Warum also darf jede Person, jede Art von Hund halten?

Gruß
Carlos

1 „Gefällt mir“

Hallo

Mögliche Vorschläge:

  • Hundeführerschein gestaffelt nach Klassen, :zum sogenannten Kampfhund.

Wesenteste gibt es für bestimmte Hunde schon. Es gibt keine Rasse Kampfhund. Auch etwas das Medien in Köpfe gehämmert haben.

vom Schoßhund bis

Blanke Übertreibung.

  • Zuchtverbot für bestimmte Rassen.

Dann werden andere Rassen herangezogen. Das was du verbieten willst, ist nicht Rasseabhängig.

  • Schnellere Eingriffsmöglichkeiten für die Ordnungsämter.

Dazu müssen diese geschult werden. Manche können noch nicht mal einen Boxer von einem Stafforter unterscheiden und wer kennt sich in ca. 450 Rassen schon aus ??

  • Pflichtmitgliedschaften in Hundeschulen oder Hundevereinen.

Klar um denen eine neues Vereinshaus zu sichern. das bringt doch so alles nichts. Das alles hat nichts damit zu tun, dass Unfälle nicht wieder vorkommen. Sie werde nur verlagert.

Ist nicht ein verständliches Miteinander viel besser als hier mit Kanonen auf Spatzen zu schießen.

Das Zauberwort heißt Miteinander nicht Gegeneinander :smile:

  • Pflichthundhaftpflichtversicherung mit :Selbstbeteiligung

Die meisten Hunde sind Hundehaftpflicht versichert. Zudem haben bestimmte Rassen eine Auflage für diese Versicherungen, die übrigens jeder verantwortliche Hundehalter hat.

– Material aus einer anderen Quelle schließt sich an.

-- ==== Sys2Proof/Machine/State.lean ====
section
/-! DEFINITION. The state of one block instance as plain data (10_state.md R34), what the host interface holds beside it, the
reasons a step can stop, and the state after reset. -/

namespace Sys2Proof.Machine

/-- Something the host does to the block (log 1). -/
inductive HostInput where
  /-- A command record, delivered whole (R80). -/
  | record (bytes : Bytes)
  /-- A reset: power-on, or the reset input the system provides (R220). -/
  | reset
  deriving DecidableEq, Repr

/-- Why the machine stops with a fault. It has no constructor: no error traps, stops or resets the block (60_exceptions.md R190);
every error is a status in a response. So no step can fault. -/
inductive Fault where
  deriving DecidableEq, Repr

/-- Why an instruction has no meaning. -/
inductive Refusal where
  /-- Raised only by an arm of `exec` whose instruction has no meaning yet; no arm is such an arm, so nothing raises it. Safe: the
  model would stop where the block goes on. -/
  | notModelled (mnemonic : String)
  deriving DecidableEq, Repr

/-- The state of one block instance. `acc` and `maxAccum` are all of the spec's state (R34). The other three fields are the model's
own: the OPEN parameter the model takes as an argument, and the two sides of the host interface. -/
structure State where
  /-- `ACC`, the reader's accumulation buffer (R23). -/
  acc : Bytes
  /-- `MAX_ACCUM` (R29): 0 is no limit from this register. -/
  maxAccum : BitVec 32
  /-- `ACC_CAPACITY` (R7, R8): a number of bytes, or `none` for `INF`. No step writes it (log 4). -/
  accCapacity : Option Nat
  /-- What the host has issued and the block has not executed yet, oldest first (log 1). -/
  inputs : List HostInput
  /-- The response records the block has returned to the host, oldest first (R86). No step reads it (log 2). -/
  responses : List Bytes
  deriving DecidableEq, Repr

/-- The state right after reset (R34, R220), of the reference model's block (`ACC_CAPACITY = INF`, R7), with nothing issued yet. -/
def State.reset : State :=
  { acc := [], maxAccum := 0x00000000, accCapacity := none, inputs := [], responses := [] }

end Sys2Proof.Machine
end

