-- ==== Sys2Proof/Machine/Control.lean ====
section
/-! DEFINITION. The control commands (45_control.md). -/

namespace Sys2Proof.Machine

/-- RDR_CLEAR (R170): the bytes discarded produce no result. -/
def execRdrClear (s : State) : Outcome :=
  .next ((s.setAcc []).respond (okResponse []))

/-- MAXACC_WR (R171): every value is legal, and ACC is not touched. -/
def execMaxaccWr (value : BitVec 32) (s : State) : Outcome :=
  .next ((s.setMaxAccum value).respond (okResponse []))

/-- MAXACC_RD (R172): the register, not the effective limit. -/
def execMaxaccRd (s : State) : Outcome :=
  .next (s.respond (okResponse (le32 s.maxAccum)))

/-- STATUS_RD (R173). -/
def execStatusRd (s : State) : Outcome :=
  .next (s.respond (okResponse (le32 s.accLen)))

end Sys2Proof.Machine
end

(Geld ist immer ein gutes Argument).

Wenn man mal bedenkt, was für eine Industrie an Hunden und deren Vermarktung hängt, wäre Geld durchaus ein Argument - fragt sich nur wofür.

So bekommt man dieses Thema nie in den Griff.

Dieses Thema wird nur aufgebauscht, um von den wirklichen Themen des Tages abzulenken, darauf sollte mal geachten werden.

Natürlich ist jeder Hundebiß zuviel

  • aber auch jedes Kind was im Straßenverkehr sterben muß,
    jedes Kind was vergewaltigt und gemordet wird
  • darum sollten wir uns kümmern - aber wer tut das.

Ich habe noch keine solche Diskussion gesehen, wenn es um Kinder ging die sonst wie zu tode kamen. Das sollte uns allen zu denken geben, wie gut uns die Medien schon im Griff haben.

In dem Sinne…

Mfg. BelRia

1 „Gefällt mir“

Hallo Carlos,

Das Problem wurde im Bewustsein der Medien erst so richtig
präsent, als der kleine Volkan in Hamburg zerfleischt wurde.

Der wurde nicht zerfleischt. Auch so eine Sache, die uns die Medien immer weis machen wollte,

Dann hat man hingesehen und festgestellt, dass es jedes Jahr
einige Menschen gibt, die schwer verletzt oder getötet wurden.

Das war schon vorher bekannt. Nur es war politisch nicht so zum ausschlachten, wie um diese Zeit.

Meistens sind es Besitzer und ihre Angehörigen.
Und die Hunde, die Menschen töten oder schwer verletzen sind
nun mal keine Schoßhündchen.

Hat auch nie jemand behauptet. Nur alle Hunde jetzt zu Bestien zu machen ist wohl etwas daneben.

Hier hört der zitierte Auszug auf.